Answer:
- A yellow lizard population living on an island with no predators
- A hawk was introduced to the habitat and starts preying on the yellow lizard because it is easier to see from the air
- Some of the lizards mutate their color from yellow to greyish brown so they can camouflage
- Yellow individuals keep being hunted, while brown individuals get to survive
- The following generations of lizards will have a higher proportion of greyish brown individuals and just a few yellow individuals.
- Eventually, almost all of the lizards will be greyish brown individuals.
Step-by-step explanation:
The scenario is the following.
A population of yellow lizards lives on an island where there is no natural predator. Males of the species use the yellow color to attract females in reproductive seasons. The brighter the males are, the better their genetic quality is. Females are also yellow, but not as bright as males.

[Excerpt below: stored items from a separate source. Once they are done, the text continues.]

theorem placeTarget_placeOf {g : Target} (hg : Plainly g) : placeTarget (placeOf g) = g := by
  obtain ⟨k, sl, rfl⟩ | ⟨a, rfl⟩ := hg
  · have kind : (placeOf (.phys k sl)).kind ≠ 2 := by unfold placeOf; dsimp only; split <;> simp
    exact if_neg kind
  · rfl

@[simp] theorem dieOf_setPool (s : State) (d : Nat) (p : List WaitEntry) : dieOf (setPool s d p) d = { dieOf s d with waitPool := p } :=
  dieOf_setDie ..

@[simp] theorem landingOf_setPool (s : State) (d l : Nat) (p : List WaitEntry) : landingOf (setPool s d p) d l = landingOf s d l := by
  rw [landingOf, dieOf_setPool]
  rfl

section
variable {s : State} {d i : Nat} {w : WaitEntry} {g : Target} (entry : (dieOf s d).waitPool[i]? = some w) (waits : w.eligible = false)
  (counter : w.counter = placeOf g) (plainly : Plainly g) (sound : targetBad s 0 g 8 = false)
  (reachable : unreachableTarget s (hubSid 0) g = false)
include entry waits counter plainly sound reachable

/-- R272: a counter that does not read zero leaves its record waiting. -/
theorem onlyTags_readCounter (positive : targetRead s 0 g 8 ≠ 0) : OnlyTags s (readCounter s d i) := by
  simp only [readCounter, entry, waits, counter, placeTarget_placeOf plainly, sound, reachable, Bool.or_self, if_neg positive,
    Bool.false_eq_true, if_false]
  cases poolWatch w with
  | none => exact onlyTags_dropPoolWatch ..
  | some t => exact (onlyTags_dropPoolWatch s w).trans (onlyTags_placeTag _ t)

/-- R272: a counter that reads zero moves its record to its landing, where there is room. -/
theorem readCounter_zero {l : Nat} (zero : targetRead s 0 g 8 = 0) (landing : l = recLanding w.entry.record)
    (on : landingOn (dieOf s d) l = true) (room : landingFull s d l = false) :
    ∃ v, readCounter s d i = enqueue (setPool v d ((dieOf s d).waitPool.eraseIdx i)) d l w.entry ∧ v.strands = s.strands ∧
      landingOf v d l = landingOf s d l ∧ landingSpcap (dieOf v d) l = landingSpcap (dieOf s d) l := by
  have bound : i < (dieOf s d).waitPool.length := (List.getElem?_eq_some_iff.mp entry).1
  let v := setPool (dropPoolWatch s w) d ((dieOf s d).waitPool.set i { w with eligible := true })
  have pool : (dieOf v d).waitPool = (dieOf s d).waitPool.set i { w with eligible := true } := by rw [dieOf_setPool]
  have onThere : landingOn (dieOf v d) l = true := by rw [dieOf_setPool]; exact on
  have roomThere : landingFull v d l = false := by
    rw [landingFull, landingOf_setPool, dieOf_setPool]
    exact room
  refine ⟨v, ?_, rfl, landingOf_setPool .., by rw [dieOf_setPool]; rfl⟩
  have settled : readCounter s d i = settleWait v d i := by
    simp only [readCounter, entry, waits, counter, placeTarget_placeOf plainly, sound, reachable, Bool.or_self, if_pos zero,
      Bool.false_eq_true, if_false]
    rw [← counter]
  rw [settled, settleWait, pool, List.getElem?_set_self bound, List.eraseIdx_set_eq]
  simp only [← landing, onThere, roomThere, Bool.and_self, Bool.not_false, if_true]

end

end Sys2Proof.Machine
namespace Sys2Proof.Machine

/-! ## Reading the record (R270) -/

/-- Beside the host's answer to the strand, no strand, core, cluster or die has changed. -/
structure AsideAnswer (id : Nat) (s u : State) : Prop where
  strand : ∃ h, strandOf u id = { strandOf s id with hostAnswer := h }
  others : ∀ j, j ≠ id → strandOf u j = strandOf s j
  dies : u.dies = s.dies
  cores : u.cores = s.cores
  clusters : u.clusters = s.clusters

theorem AsideAnswer.of_strands {id : Nat} {s u : State} (h : u.strands = s.strands) (d : u.dies = s.dies) (c : u.cores = s.cores)
    (k : u.clusters = s.clusters) : AsideAnswer id s u :=
  ⟨⟨(strandOf s id).hostAnswer, strandOf_congr h id⟩, fun j _ => strandOf_congr h j, d, c, k⟩

theorem AsideAnswer.trans {id : Nat} {s t u : State} (h : AsideAnswer id s t) (g : AsideAnswer id t u) : AsideAnswer id s u := by
  obtain ⟨a, ha⟩ := h.strand
  obtain ⟨b, hb⟩ := g.strand
  exact ⟨⟨b, by rw [hb, ha]⟩, fun j hj => (g.others j hj).trans (h.others j hj), g.dies.trans h.dies, g.cores.trans h.cores,
    g.clusters.trans h.clusters⟩

theorem asideAnswer_noteFault (id : Nat) (s : State) (f : XFault) : AsideAnswer id s (noteFault s f) := by
  rw [onlyLog_noteFault]
  exact .of_strands rfl rfl rfl rfl

theorem ReadOnly.asideAnswer {id : Nat} {s u : State} (h : ReadOnly id s u) : AsideAnswer id s u :=
  ⟨h.strand, h.others, by rw [h.rest], by rw [h.rest], by rw [h.rest]⟩

theorem ReadOnly.sameLines {id : Nat} {s u : State} (h : ReadOnly id s u) (key : u.pkg.sealKey = s.pkg.sealKey) : SameLines s u :=
  ⟨by rw [h.mem], by rw [h.mem], by rw [h.mem], by rw [h.mem], by rw [h.mem], by rw [h.mem], key⟩

theorem sealKey_targetFill (s : State) (t : Target) : (targetFill s t).pkg.sealKey = s.pkg.sealKey := by
  cases t with
  | coded r o sl => exact (fillCoded_same s r (o / 64) sl).2.2.1
  | atrium o => rfl
  | phys k sl => rfl
  | host a => rfl

theorem sealKey_noteRemote (s : State) (id stream cls : Nat) (t : Target) (v : Nat) :
    (noteRemote s id stream cls t v).pkg.sealKey = s.pkg.sealKey := by rw [noteRemote_eq]

/-- R224: what follows the host's answer goes on from the state, or from it without the answer. -/
theorem hostThen_cases {α : Type} (s : State) (id : Nat) (host : Bool) (k : State → Acc α) :
    hostThen s id host k = k s ∨ hostThen s id host k = .wait .hostPage s ∨
      (let u := modStrand s id fun t => { t with hostAnswer := none }
       hostThen s id host k = k u ∨ hostThen s id host k = .fault cACCESS u) := by
  unfold hostThen
  cases host with
  | false => exact .inl rfl
  | true =>
    simp only [if_true]
    split
    · exact .inr (.inl rfl)
    · split
      · exact .inr (.inr (.inl rfl))
      · exact .inr (.inr (.inr rfl))

theorem readChunks_sealKey {s w : State} {id stream : Nat} {cs : List (Word × Nat)} {l : List Nat}
    (h : readChunks s id stream cs = .ok l w) : w.pkg.sealKey = s.pkg.sealKey := by
  have filled : ∀ (ts : List (Target × Nat)) (u : State),
      (ts.foldl (fun w t => noteRemote (targetFill w t.1) id stream 0 t.1 0) u).pkg.sealKey = u.pkg.sealKey := fun ts => by
    induction ts with
    | nil => exact fun u => rfl
    | cons t ts ih => exact fun u => (ih _).trans ((sealKey_noteRemote ..).trans (sealKey_targetFill ..))
  unfold readChunks at h
  split at h
  · cases h
  split at h
  · cases h
  split at h
  · cases h
  obtain run | run | run | run := hostThen_cases s id _ _ <;> rw [run] at h
  · obtain ⟨-, rfl⟩ := Acc.ok.inj h
    exact filled _ s
  · cases h
  · obtain ⟨-, rfl⟩ := Acc.ok.inj h
    exact filled _ _
  · cases h

theorem readChunks_lines {s w : State} {id stream : Nat} {cs : List (Word × Nat)} {l : List Nat}
    (h : readChunks s id stream cs = .ok l w) : SameLines s w := (readChunks_ok h).sameLines (readChunks_sealKey h)

theorem readChunks_fault {s w : State} {id stream c : Nat} {cs : List (Word × Nat)}
    (h : readChunks s id stream cs = .fault c w) : AsideAnswer id s w := by
  unfold readChunks at h
  split at h
  · obtain ⟨-, rfl⟩ := Acc.fault.inj h
    exact asideAnswer_noteFault ..
  split at h
  · obtain ⟨-, rfl⟩ := Acc.fault.inj h
    exact .of_strands rfl rfl rfl rfl
  split at h
  · cases h
  obtain run | run | run | run := hostThen_cases s id _ _ <;> rw [run] at h
  · cases h
  · cases h
  · cases h
  · obtain ⟨-, rfl⟩ := Acc.fault.inj h
    exact (readOnly_hostAnswer s id none).asideAnswer

/-- R270: the doubleword that a trap of the reads names is one of the four, and those before it can be read. -/
theorem firstBad_recordChunks (s : State) (id : Nat) (p : Word) : ∃ n < 4, firstBad s id (recordChunks p) p = p + BitVec.ofNat 64 (8 * n) ∧
    ∀ j < n, ∃ q, translate s (agentOf s id) false (p + BitVec.ofNat 64 (8 * j)) = .ok q ∧
      targetBad s (clusterIdx id) q 8 = false ∧ unreachableTarget s (sidOf id 0) q = false := by
  rw [firstBad, recordChunks, List.find?_map]
  cases found : (List.range 4).find? _ with
  | none => exact ⟨0, by decide, by simp, fun j hj => absurd hj (Nat.not_lt_zero j)⟩
  | some n =>
    obtain ⟨-, bound, first⟩ := List.find?_range_eq_some.mp found
    refine ⟨n, List.mem_range.mp bound, rfl, fun j hj => ?_⟩
    have good := first j hj
    dsimp only [Function.comp_apply] at good
    cases walked : translate s (agentOf s id) false (p + BitVec.ofNat 64 (8 * j)) with
    | error f =>
      rw [walked] at good
      cases good
    | ok q =>
      rw [walked] at good
      simp only [Bool.not_eq_true', Bool.or_eq_false_iff] at good
      exact ⟨q, rfl, good⟩

end Sys2Proof.Machine

namespace Sys2Proof.Machine
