-- ==== Sys2Proof/Machine/State.lean ====
section
/-! DEFINITION. The state of the machine as plain data: strands, cells, combs, hives, jobs, memory, and the
happenings that are still to come. Every field's docstring names the rule that gives it. -/

namespace Sys2Proof.Machine

/-- The trap causes of R44, in code order from 0x01. -/
inductive Cause where
  | illegalInstruction | illegalBundle | privilege | misaligned | pageFault | access | crook | remoteReadLive
  | landingViolation | penBudget | sendFull | feTimeout | barrierOverrun | watchdog | fpException | frameNotOpen
  | frameLost | frameBank | engineFormat | permissionMask | uncorrectable | remoteOpUnsupported
  | reductionAborted | swarmBroken | publishConflict | orderedAmoAborted | software | streamUnbound
  | determinismCheck
  deriving DecidableEq, Repr

/-- What a trap writes beside TRAPPC (R43, R44). -/
structure Trap where
  cause : Cause
  val : Word
  aux : Word
  /-- ENG: 0 core, 1 VU, 2 SCE, 3 forager, 4 SDU -/
  eng : Nat := 0
  count : Nat := 0
  member : Nat := 0
  deriving DecidableEq, Repr

/-! ### Strands -/

/-- How a long-latency instruction's result comes about (R94). -/
inductive LongKind where
  /-- a division or square root: value and flags of the captured operands (R117, R123) -/
  | value (v : Word) (flags : BitVec 5)
  /-- `LD`, `LDX` and `XLD` of a page or of memory: width and address (R127, R246) -/
  | load (w : Fmt) (addr : Nat)
  /-- `XLD` of a result record at a local address (R246) -/
  | record (addr : Nat)
  /-- `XLD` of a page in another hive: width and virtual address (R246) -/
  | remote (w : Fmt) (addr : Nat)
  /-- `LDFE` (0), `LDFF` (1), `FEQ` (2) of a scratchpad word (R234) -/
  | fe (op : Fin 3) (addr : Nat)
  /-- `AMO`: operation, address, operand, compare value (R231) -/
  | amo (op : Aop) (addr : Nat) (x cmp : Word)
  /-- `XAMO`: it completes when its pen has accepted the operation (R244) -/
  | xamo (slot seq : Nat)
  deriving DecidableEq, Repr

/-- A result that has come back before its window has closed (R94, R96). -/
inductive LongResult where
  | value (v : Word) (flags : BitVec 5) (cf : Option Bool)
  | trap (t : Trap)
  deriving DecidableEq, Repr

/-- A long-latency instruction that is outstanding (R94-R97). -/
structure LongOp where
  seq : Nat
  pc : Nat
  instr : Instr
  /-- destination register; 0 when it has none -/
  dest : WReg
  /-- CF is a destination too -/
  destCf : Bool
  /-- window instructions still to issue -/
  left : Nat
  /-- window instructions that have retired -/
  slot : Nat
  /-- words of the whole window -/
  window : Nat
  /-- a window instruction has written the destination, so the late write is dropped -/
  dropD : Bool
  dropCf : Bool
  /-- `.a`: later accesses wait until it is performed (R131) -/
  acq : Bool
  /-- `.o`: later accesses wait until it is performed (R231) -/
  ord : Bool
  kind : LongKind
  /-- refusals by a full wait list, and the cycle of the last (R235) -/
  refusals : Nat
  refusedAt : Nat
  /-- its request waits at the bank (R235) -/
  atBank : Bool
  result : Option LongResult
  deriving DecidableEq, Repr

/-- The shadow of the strand's outstanding engine instruction (R153, R179). -/
structure Shadow where
  /-- the queue entry -/
  entry : Nat
  pc : Nat
  instr : Instr
  /-- shadow instructions that have retired -/
  slot : Nat
  /-- `p0`-`p7` when the instruction issued (R154) -/
  ptrs : Vector Word 8
  deriving DecidableEq, Repr

/-- A trap that is held until what precedes it has completed (R96, R153). -/
structure Held where
  trap : Trap
  pc : Nat
  deriving DecidableEq, Repr

/-- A resumption from the trap record (R96, R143, R155): the word at TRAPPC alone, then `thenPc`. -/
structure Replay where
  thenPc : Nat
  /-- LAW and SLOT of the record -/
  law : Bool
  slot : Nat
  deriving DecidableEq, Repr

/-- A member's part of a swarm (R171-R176). -/
structure SwarmInfo where
  leaderCell : CellId
  leaderStrand : StrandId
  /-- cells and strands of the members, leader first; followers not yet claimed are missing -/
  members : List (CellId × StrandId)
  size : SwarmSize
  deriving DecidableEq, Repr

/-- A firing (R54, R310): what it keeps from its descriptor and its inputs. -/
structure Firing where
  /-- number of the firing within its cell -/
  fid : Nat
  slot : Nat
  task : Bool
  encv : Nat
  /-- ENTRY, FEN and PRIO, read at the choice (R50) -/
  entry : Nat
  fen : Nat
  prio : Nat
  trapEnt : Nat
  rate : Nat
  /-- DEFDL (R35, R50) -/
  defdl : Nat
  /-- FORKMASK (R50, R227) -/
  forkmask : Nat
  /-- QBASE and QLOG: the ring that its reserved inputs lie in (R50, R306) -/
  qbase : Nat
  qlog : Nat
  /-- ring position of its first reserved input (R307) -/
  head : Nat
  /-- reserved inputs it has taken (R222, R307) -/
  taken : Nat
  /-- `FORK`s made (R227) -/
  spawned : Nat
  /-- children joined (R228) -/
  joined : Nat
  /-- pool workspace, which is also its join buffer (R314, R319) -/
  pool : Nat
  /-- it runs the handler entered by `WATCHDOG` (R42) -/
  wdog : Bool
  /-- cycle in which it last took a strand (R316) -/
  tookAt : Nat
  deriving DecidableEq, Repr

/-- What a strand does (R310, R311). -/
inductive Run where
  /-- FREE -/
  | free
  /-- STARTING or RESUMING: chosen, its workspace being bound (R315) -/
  | starting (resume : Bool)
  /-- ISSUING or HANDLER -/
  | issuing
  /-- PARKED at the instruction (R218) -/
  | parked (i : Instr)
  /-- FOLDED (R249) -/
  | folded
  /-- awaiting the drover's verb after a fault message of this kind (R42, R367) -/
  | awaiting (kind : Nat) (pending : Option Trap)
  /-- the drover has ended its firing, which waits as `DONE` waits (R368) -/
  | ending
  /-- LEAVING (R311) -/
  | leaving
  /-- CLAIMED by a swarm (R171) -/
  | claimed
  deriving DecidableEq, Repr

/-- A strand (R14). -/
structure Strand where
  run : Run
  firing : Option Firing
  /-- the program counter (R14) -/
  pc : Nat
  /-- WP (R27) -/
  wp : Nat
  /-- the register-file copy of the workspace, in the layout of R15 -/
  ws : Vector Word 64
  /-- the fetch buffer: bundle address and bundle (R140) -/
  buf : List (Nat × Word)
  longs : List LongOp
  shadow : Option Shadow
  held : Option Held
  replay : Option Replay
  swarm : Option SwarmInfo
  /-- cycle in which the strand parked, or the limit of a `WAITBT` counts from (R239) -/
  since : Nat
  /-- what a parked strand remembers: a barrier's completions so far -/
  note : Nat
  /-- next element of an `AMOV` that has applied some (R233, R252), and whether the strand is to apply only one -/
  amov : Option Nat
  oneElement : Bool
  /-- LEFT has run out while the strand is parked at a word that waits for a request at its bank (R218) -/
  stuck : Bool
  deriving DecidableEq, Repr

/-! ### Cells -/

/-- A barrier unit (R48, R236). -/
structure Barrier where
  nxt : Nat
  cur : Nat
  phase : Bool
  en : Bool
  target : Nat
  anxt : BitVec 16
  acur : BitVec 16
  mask : BitVec 16
  pend : Word
  /-- completions since reset: the moments that R239 speaks of -/
  completions : Nat
  deriving DecidableEq, Repr

/-- An entry of an engine queue (R151, R177): the operands as read at issue. -/
structure EngEntry where
  id : Nat
  strand : StrandId
  fid : Nat
  /-- actor slot of the firing, the cell of its actor, and FENABLE (R80, R214, R217) -/
  slot : Nat
  home : CellId
  fen : BitVec 5
  pc : Nat
  instr : Instr
  /-- values of the registers it names, in the order d, a, b -/
  regs : List Word
  /-- pointer words it names, in the order D, A, B, M -/
  ptrs : List Word
  vl : Nat
  /-- first element (R155, R179) -/
  st : Nat
  started : Bool
  /-- its place among the cell's Z accesses (R181) -/
  zseq : Option Nat
  /-- the SDU: elements scanned so far, the flags they raised, whether one was clamped (R215) -/
  done : Nat
  flags : BitVec 5
  clamped : Bool
  /-- the SDU waits for EV allowance (R217, R339) -/
  waits : Bool
  /-- STATUS that the firing had at its `DONE.nw` (R367) -/
  stat : Word
  /-- the VU: bytes that elements which count as done have still to write, by local address (R151) -/
  late : Option (List (Nat × Byte))
  deriving DecidableEq, Repr

/-- The states of a frame port, in code order (R193). -/
inductive PortState where
  | closed | opening | open | lost
  deriving DecidableEq, Repr

/-- A frame port (R193, R195, R200). -/
structure Port where
  state : PortState
  bank : Nat
  row : Nat
  guard : Nat
  dirty : Bool
  /-- the row as `FWRITE` left it; empty when it has not written since the activate (R197) -/
  data : List Byte
  /-- cycle of the last activate -/
  actAt : Nat
  deriving DecidableEq, Repr

/-- A stream context (R189, R326). -/
structure Stream where
  sid : Nat
  /-- firing and stream register it serves -/
  fid : Nat
  /-- next address to fetch, element width code, elements not fetched yet -/
  next : Nat
  ew : Nat
  left : Nat
  /-- elements that have arrived, oldest first, each with its address, or the fault it takes -/
  buffer : List (Nat × Except Trap Word)
  /-- the aligned 64-byte block that is being read, or was read last (R324, R339) -/
  block : Option Nat
  deriving DecidableEq, Repr

/-- An SDU channel: its copy of the 136 doublewords of the descriptor (R213, R214). -/
structure Channel where
  desc : List Word
  addr : Nat
  slot : Nat
  /-- cell of the configuring actor, whose production edges the channel sends on (R214, R215) -/
  home : CellId
  deriving DecidableEq, Repr

/-- The power state of a TCM bank (R271-R273). -/
inductive BankState where
  | on | drowsy | waking | gated | zeroing
  deriving DecidableEq, Repr

/-- A TCM bank (R270-R273). -/
structure Bank where
  state : BankState
  /-- last cycle in which it served an access -/
  lastUse : Nat
  deriving DecidableEq, Repr

/-- What the cell keeps of an actor slot beside its descriptor (R221, R242, R301, R314). -/
structure SlotDyn where
  slot : Nat
  edges : List EdgeRoute
  /-- SEQNO of each edge (R221) -/
  seqno : List (Nat × Nat)
  /-- sequence of the next stepped operation (R242) -/
  stepSeq : Nat
  forkTo : List (Nat × List CellId)
  /-- sources recorded for messages to the slot, one for each `SEQ` edge into it (R250) -/
  seqFrom : List (CellId × Nat)
  stateSize : Nat
  /-- cycle in which the actor became a candidate (R314) -/
  readyAt : Nat
  /-- ring positions that firings of a task actor have reserved, and those whose firing has ended while an
  earlier one runs on (R307) -/
  claimed : List Nat
  finished : List Nat
  /-- what the 32-byte ring entries do not hold: the meta data of each waiting input, by position -/
  waiting : List (Nat × Input × Nat)
  deriving DecidableEq, Repr

/-- A firing switched out at `YIELD` (R229, R310). -/
structure Switched where
  firing : Firing
  wp : Nat
  /-- cycle of the switch-out (R314) -/
  at_ : Nat
  deriving DecidableEq, Repr

/-- What waits for an acknowledgement and counts in PSTORE (R38, R132, R141, R243). -/
inductive StoreKind where
  /-- `size` bytes of `val` for virtual or window address `addr` -/
  | store (addr size : Nat) (val : Word)
  /-- `CINV` (`inv`) or `CFLUSH` of the line that holds `addr` (R141) -/
  | slice (addr : Nat) (inv : Bool)
  /-- an `XST` or `XFLAG` that its pen has not accepted (R243) -/
  | stepped (slot seq : Nat)
  deriving DecidableEq, Repr

/-- A pending store (R132): the firing it belongs to and its number in issue order. -/
structure PStore where
  seq : Nat
  strand : StrandId
  fid : Nat
  kind : StoreKind
  deriving DecidableEq, Repr

/-- A join buffer (R319): entries by spawn index, with the return when it has come. -/
structure JoinBuf where
  gen : Nat
  entries : List (Nat × Option TaskReturn)
  deriving DecidableEq, Repr

/-- A swarm claim that waits for a free strand (R171). -/
structure Claim where
  leaderCell : CellId
  leaderStrand : StrandId
  index : Nat
  deriving DecidableEq, Repr

/-- A cell (R13). -/
structure Cell where
  /-- the job that is placed on the cell (R28, R305) -/
  job : Option Nat
  strands : Vector Strand 4
  slots : List (Nat × SlotDyn)
  bars : Vector Barrier 8
  /-- the mailbox: 32 entries (R49) -/
  mailbox : List Word
  /-- ALLOW by network (R36) -/
  allowEv : Nat
  allowRq : Nat
  allowSv : Nat
  /-- PMASK (R37) -/
  pmask : Word
  /-- the engine queues (R151, R177) -/
  vuQ : List EngEntry
  sceQ : List EngEntry
  fgQ : List EngEntry
  sduQ : List EngEntry
  /-- places in the order of Z accesses: next to give, and those not retired (R181) -/
  zNext : Nat
  ports : Vector Port 4
  /-- the operand FIFOs (R202) -/
  fifoA : List Byte
  fifoB : List Byte
  streams : List Stream
  chans : List (Nat × Channel)
  /-- TCMPWR, SCHEDCFG, ENGCTR (R272, R313, R339) -/
  tcmpwr : Word
  schedcfg : Word
  engctr : Vector Word 8
  banks : Vector Bank 4
  /-- RRPTR and the issue pointer (R312, R314) -/
  rrptr : Nat
  issuePtr : Nat
  /-- pool workspaces in use (R314) -/
  poolUsed : List Nat
  switched : List Switched
  stores : List PStore
  joins : List (Nat × JoinBuf)
  /-- the forager's proxy list (R325): copy numbers -/
  proxies : List Nat
  claims : List Claim
  /-- pen allotment left in this step and its full size (R242) -/
  penLeft : Nat
  penAllot : Nat
  /-- numbers for entries, stores, firings and results -/
  nextId : Nat
  /-- the cell takes no part any more: it is fenced (R371, R372) -/
  fenced : Bool
  deriving DecidableEq, Repr

/-! ### Combs -/

/-- A request parked at a scratchpad bank (R235), in arrival order over the comb. -/
structure Waiter where
  cell : CellId
  strand : StrandId
  /-- number of the long-latency instruction or of the pending store -/
  seq : Nat
  /-- window offset of the word -/
  off : Nat
  deriving DecidableEq, Repr

/-- What waits in a comb spill queue (R49, R306, R346): an input or a copy completion of a cell. -/
inductive Spilled where
  | input (i : Input)
  | mail (g : CellId) (entry : Word)
  deriving DecidableEq, Repr

/-- The stages at which an input or completion waits (R306, R347, R351). -/
inductive Stage where
  /-- the comb spill queue -/
  | spill
  /-- a hold of the event slice -/
  | hold
  /-- the comb's reply overflow -/
  | overflow
  /-- not absorbed, in the lane of its cell -/
  | lane
  /-- not absorbed, in the service network's buffer -/
  | service
  deriving DecidableEq, Repr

A new hawk species was introduced into the island to control some farm pests. But this hawk species prefer to feed on the lizards. The yellow color of these animals contrasts with the dark background and can be easily seen from the air. So the lizard population suffers from significant predation affecting its size sharply.
Some of the lizards then suffer from a mutation and change their color from yellow to greyish brown, which turns to be better to camouflage on the rocks and get to survive. Individuals with greyish brown color get to reproduce at a higher rate than yellow individuals, who keep being hunted by the hawk.
Eventually, after many generations, the yellow individuals decrease to near zero in the population, while greyish brown individuals increase significantly, with males still being brighter than females.
------------------------------------------------------------------------------------------------------
Natural selection is an evolutive force that can act favoring an allele or against it, according to how it affects the fitness of individuals. Natural selection selects beneficial alleles and increases their frequency in the population.
When many organisms in a population sharing the same trait die, it is because they did not have good fitness, so they were not adapted to the environment and its pressures. The alleles coding for that trait were not good for the fitness of the animals, so they do not get to survive.
These individuals die before reproducing, so they could not transfer their genetic charge to the following generation. Eventually, the alleles coding for the trait will decrease in the population, probably near zero. Natural selection is acting against this phenotype. Other alleles will be beneficiated, and their frequency in the population will increase.
This change in alleles frequency is what we call adaptation.
Natural selection results in adaptation, which means the increase of the aptitude phenotype. Aptitude is the contribution of each genotype to the next generation.
In many cases, adaptations can be correlated to environmental factors or selective pressures applied by other organisms or habitats.
Let us remember that a mutation is a change or alteration in DNI sequences that introduce new variants. Many of these are eliminated, but some of them might succeed and be incorporated into each individual. These mutations are the ones that have been selected by natural selection.
So, in the exposed example, we are focussing on the lizards population.
• The selective pressure or modeling environmental factor is predation by the introduced hawk.
• The lizards´ response to predation is the survival of only those that carry mutations ⇒ greyish brown color
• Natural selection benefits these mutations.
• Greyish brown lizards survive and increase their fitness.